An update on this story. “NY man sentenced to 13 years in terrorism case,” by Edith Honan for Reuters:
NEW YORK (Reuters) – A Brooklyn bookstore owner who pleaded guilty to conspiring to transfer funds to militant groups in Afghanistan and Chechnya was sentenced on Monday to 13 years in prison.
Abdulrahman Farhane, 52, was sentenced in Manhattan federal court after pleading guilty in November to one count of conspiring to launder money and one count of lying to federal agents.
During the sentencing, prosecutors said after the September 11 attacks Farhane met frequently with Mohamed Alanssi, an FBI informant, and the two discussed sending money to jihadists.
Farhane was part of a larger case that accused four men with conspiring to provide material support to groups the United States says are involved in terrorist activities, all of which depended on Alanssi’s testimony.
Alanssi’s credibility was later called into question by defense attorneys when, in 2004, he attempted suicide by setting himself on fire in front of the White House in protest against his treatment by the FBI.
Two others — Tariq Ibn Osman Shah, a New York City jazz musician and martial arts instructor, and Mahmud Faruq Brent, a Maryland taxi driver — also pleaded guilty but have not yet been sentenced.
The fourth defendant, Rafiq Sabir, a doctor from Boca Raton, Florida, is scheduled to go on trial later this month.
Prosecutors said that Farhane, who moved to America from Morocco in 1987, stocked his store with anti-American books and that his address book read like “a Who’s Who of terrorist financiers in the United States.”

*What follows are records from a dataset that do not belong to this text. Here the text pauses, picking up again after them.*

-- ==== Sys2Proof/Tests/Slice0.lean ====
section
/-! SUPPORT. The model's own tests: the well-formedness checks refuse ill-formed terms, a word of every row decodes,
one step of every instruction on the values of spec/95_test_vectors.md and the examples of the instruction
rules, and, for every statement that has hypotheses, a state and operands that meet them. -/

namespace Sys2Proof.Tests

open Sys2Proof Sys2Proof.Machine

/-! ## Well-formedness (R87): each check refuses an ill-formed term -/

theorem test_wellFormed_refuses_low_register :
    [Instr.subi 15 0, .sbci 0 0, .andi 15 0, .ori 15 0, .sbr 15 0, .cbr 15 0, .ser 15, .cpi 15 0, .ldi 15 0].all
      (fun i => !i.wellFormed) = true := by decide

theorem test_wellFormed_refuses_odd_or_low_pair :
    [Instr.adiw 25 1, .adiw 22 1, .adiw 31 1, .sbiw 27 1, .sbiw 0 1].all (fun i => !i.wellFormed) = true := by
  decide

theorem test_wellFormed_admits_the_ends :
    [Instr.subi 16 0xFF, .ldi 31 0, .adiw 24 63, .sbiw 30 0].all (fun i => i.wellFormed) = true := by decide

/-! ## Decoding: one word of every row of spec/opcode_table.json, its fields written out in binary; the rows that
are another name of a row's words decode to that row -/

theorem test_decode_table1_arithmetic_and_logic : [
    (16, 0b0000111101010010, Instr.add 21 18),  -- add
    (16, 0b0001110010101101, Instr.adc 10 13),  -- adc
    (16, 0b1001011010101101, Instr.adiw 28 45),  -- adiw
    (16, 0b0001101011001010, Instr.sub 12 26),  -- sub
    (16, 0b0101001001011101, Instr.subi 21 0x2D),  -- subi
    (16, 0b0000101101010010, Instr.sbc 21 18),  -- sbc
    (16, 0b0100011000111010, Instr.sbci 19 0x6A),  -- sbci
    (16, 0b1001011101100011, Instr.sbiw 28 19),  -- sbiw
    (16, 0b0010001011001010, Instr.and 12 26),  -- and
    (16, 0b0111101110100100, Instr.andi 26 0xB4),  -- andi
    (16, 0b0010101101010010, Instr.or 21 18),  -- or
    (16, 0b0110100111110011, Instr.ori 31 0x93),  -- ori
    (16, 0b0010010100110101, Instr.eor 19 5),  -- eor
    (16, 0b1001010011000000, Instr.com 12),  -- com
    (16, 0b1001010110010001, Instr.neg 25),  -- neg
    (16, 0b0110100111110011, Instr.ori 31 0x93),  -- sbr
    (16, 0b0111001001011101, Instr.andi 21 0x2D),  -- cbr
    (16, 0b1001010100110011, Instr.inc 19),  -- inc
    (16, 0b1001010011001010, Instr.dec 12),  -- dec
    (16, 0b0010001110011001, Instr.and 25 25),  -- tst
    (16, 0b0010011101010101, Instr.eor 21 21),  -- clr
    (16, 0b1110111110101111, Instr.ldi 26 0xFF)  -- ser
  ].all (fun p => decodeTableWord p.1 p.2.1 == some p.2.2) = true := by decide
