/-! ### Decoding: a word written out from each row's encoding (spec/30_encoding.md R304, opcode_table.json) -/

theorem test_decode_cls : decodeTableWord 16 0b0000000011100000 = some .cls ∧ encode .cls = 0b0000000011100000 := by decide
theorem test_decode_ret : decodeTableWord 16 0b0000000011101110 = some .ret ∧ encode .ret = 0b0000000011101110 := by decide
theorem test_decode_jp : decodeTableWord 16 0b0001101010111100 = some (.jp 0xABC) ∧ encode (.jp 0xABC) = 0b0001101010111100 := by decide
theorem test_decode_call : decodeTableWord 16 0b0010000100100011 = some (.call 0x123) ∧ encode (.call 0x123) = 0b0010000100100011 := by decide
theorem test_decode_seVxKk : decodeTableWord 16 0b0011001000010000 = some (.seVxKk 2 0x10) ∧ encode (.seVxKk 2 0x10) = 0b0011001000010000 := by decide
theorem test_decode_sneVxKk : decodeTableWord 16 0b0100111111111110 = some (.sneVxKk 0xF 0xFE) ∧ encode (.sneVxKk 0xF 0xFE) = 0b0100111111111110 := by decide
theorem test_decode_seVxVy : decodeTableWord 16 0b0101000100100000 = some (.seVxVy 1 2) ∧ encode (.seVxVy 1 2) = 0b0101000100100000 := by decide
theorem test_decode_ldVxKk : decodeTableWord 16 0b0110001100000111 = some (.ldVxKk 3 7) ∧ encode (.ldVxKk 3 7) = 0b0110001100000111 := by decide
theorem test_decode_addVxKk : decodeTableWord 16 0b0111000011111111 = some (.addVxKk 0 0xFF) ∧ encode (.addVxKk 0 0xFF) = 0b0111000011111111 := by decide
theorem test_decode_ldVxVy : decodeTableWord 16 0b1000000100100000 = some (.ldVxVy 1 2) ∧ encode (.ldVxVy 1 2) = 0b1000000100100000 := by decide
theorem test_decode_orVxVy : decodeTableWord 16 0b1000000100100001 = some (.orVxVy 1 2) ∧ encode (.orVxVy 1 2) = 0b1000000100100001 := by decide
theorem test_decode_andVxVy : decodeTableWord 16 0b1000000100100010 = some (.andVxVy 1 2) ∧ encode (.andVxVy 1 2) = 0b1000000100100010 := by decide
theorem test_decode_xorVxVy : decodeTableWord 16 0b1000000100100011 = some (.xorVxVy 1 2) ∧ encode (.xorVxVy 1 2) = 0b1000000100100011 := by decide
theorem test_decode_addVxVy : decodeTableWord 16 0b1000111100010100 = some (.addVxVy 0xF 1) ∧ encode (.addVxVy 0xF 1) = 0b1000111100010100 := by decide
theorem test_decode_subVxVy : decodeTableWord 16 0b1000000000010101 = some (.subVxVy 0 1) ∧ encode (.subVxVy 0 1) = 0b1000000000010101 := by decide
theorem test_decode_shrVx : decodeTableWord 16 0b1000000000010110 = some (.shrVx 0 1) ∧ encode (.shrVx 0 1) = 0b1000000000010110 := by decide
theorem test_decode_subnVxVy : decodeTableWord 16 0b1000101111000111 = some (.subnVxVy 0xB 0xC) ∧ encode (.subnVxVy 0xB 0xC) = 0b1000101111000111 := by decide
theorem test_decode_shlVx : decodeTableWord 16 0b1000000000001110 = some (.shlVx 0 0) ∧ encode (.shlVx 0 0) = 0b1000000000001110 := by decide
theorem test_decode_sneVxVy : decodeTableWord 16 0b1001000100100000 = some (.sneVxVy 1 2) ∧ encode (.sneVxVy 1 2) = 0b1001000100100000 := by decide
theorem test_decode_gtVxVy : decodeTableWord 16 0b1001000100100001 = some (.gtVxVy 1 2) ∧ encode (.gtVxVy 1 2) = 0b1001000100100001 := by decide
theorem test_decode_gteVxVy : decodeTableWord 16 0b1001000100100010 = some (.gteVxVy 1 2) ∧ encode (.gteVxVy 1 2) = 0b1001000100100010 := by decide
theorem test_decode_ltVxVy : decodeTableWord 16 0b1001000100100011 = some (.ltVxVy 1 2) ∧ encode (.ltVxVy 1 2) = 0b1001000100100011 := by decide
theorem test_decode_lteVxVy : decodeTableWord 16 0b1001000100100100 = some (.lteVxVy 1 2) ∧ encode (.lteVxVy 1 2) = 0b1001000100100100 := by decide
theorem test_decode_ldi : decodeTableWord 16 0b1010001100001111 = some (.ldi 0x30F) ∧ encode (.ldi 0x30F) = 0b1010001100001111 := by decide
theorem test_decode_jpV0 : decodeTableWord 16 0b1011111111111111 = some (.jpV0 0xFFF) ∧ encode (.jpV0 0xFFF) = 0b1011111111111111 := by decide
theorem test_decode_rnd : decodeTableWord 16 0b1100001100001111 = some (.rnd 3 0x0F) ∧ encode (.rnd 3 0x0F) = 0b1100001100001111 := by decide
theorem test_decode_drw : decodeTableWord 16 0b1101000100100101 = some (.drw 1 2 5) ∧ encode (.drw 1 2 5) = 0b1101000100100101 := by decide
theorem test_decode_skp : decodeTableWord 16 0b1110010110011110 = some (.skp 5) ∧ encode (.skp 5) = 0b1110010110011110 := by decide
theorem test_decode_sknp : decodeTableWord 16 0b1110010110100001 = some (.sknp 5) ∧ encode (.sknp 5) = 0b1110010110100001 := by decide
theorem test_decode_ldVxDt : decodeTableWord 16 0b1111000100000111 = some (.ldVxDt 1) ∧ encode (.ldVxDt 1) = 0b1111000100000111 := by decide
theorem test_decode_getkey : decodeTableWord 16 0b1111001100001010 = some (.getkey 3) ∧ encode (.getkey 3) = 0b1111001100001010 := by decide
theorem test_decode_ldDtVx : decodeTableWord 16 0b1111000000010101 = some (.ldDtVx 0) ∧ encode (.ldDtVx 0) = 0b1111000000010101 := by decide
theorem test_decode_ldStVx : decodeTableWord 16 0b1111001000011000 = some (.ldStVx 2) ∧ encode (.ldStVx 2) = 0b1111001000011000 := by decide
theorem test_decode_addi : decodeTableWord 16 0b1111000100011110 = some (.addi 1) ∧ encode (.addi 1) = 0b1111000100011110 := by decide
theorem test_decode_ldsprt : decodeTableWord 16 0b1111000000101001 = some (.ldsprt 0) ∧ encode (.ldsprt 0) = 0b1111000000101001 := by decide
theorem test_decode_ldbcd : decodeTableWord 16 0b1111101000110011 = some (.ldbcd 0xA) ∧ encode (.ldbcd 0xA) = 0b1111101000110011 := by decide
theorem test_decode_dumpreg : decodeTableWord 16 0b1111001101010101 = some (.dumpreg 3) ∧ encode (.dumpreg 3) = 0b1111001101010101 := by decide
theorem test_decode_ldreg : decodeTableWord 16 0b1111001101100101 = some (.ldreg 3) ∧ encode (.ldreg 3) = 0b1111001101100101 := by decide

Two of Farhane’s children, who spoke with reporters after the sentencing, said that Farhane had been manipulated by Alanssi.
“Yes, he pleaded guilty because that was the only way out,” said his daughter, Asmaa Farhane.
They said that Farhane was an especially vulnerable target for federal investigators because he speaks little English and suffers from depression and what they described as “mental illness.”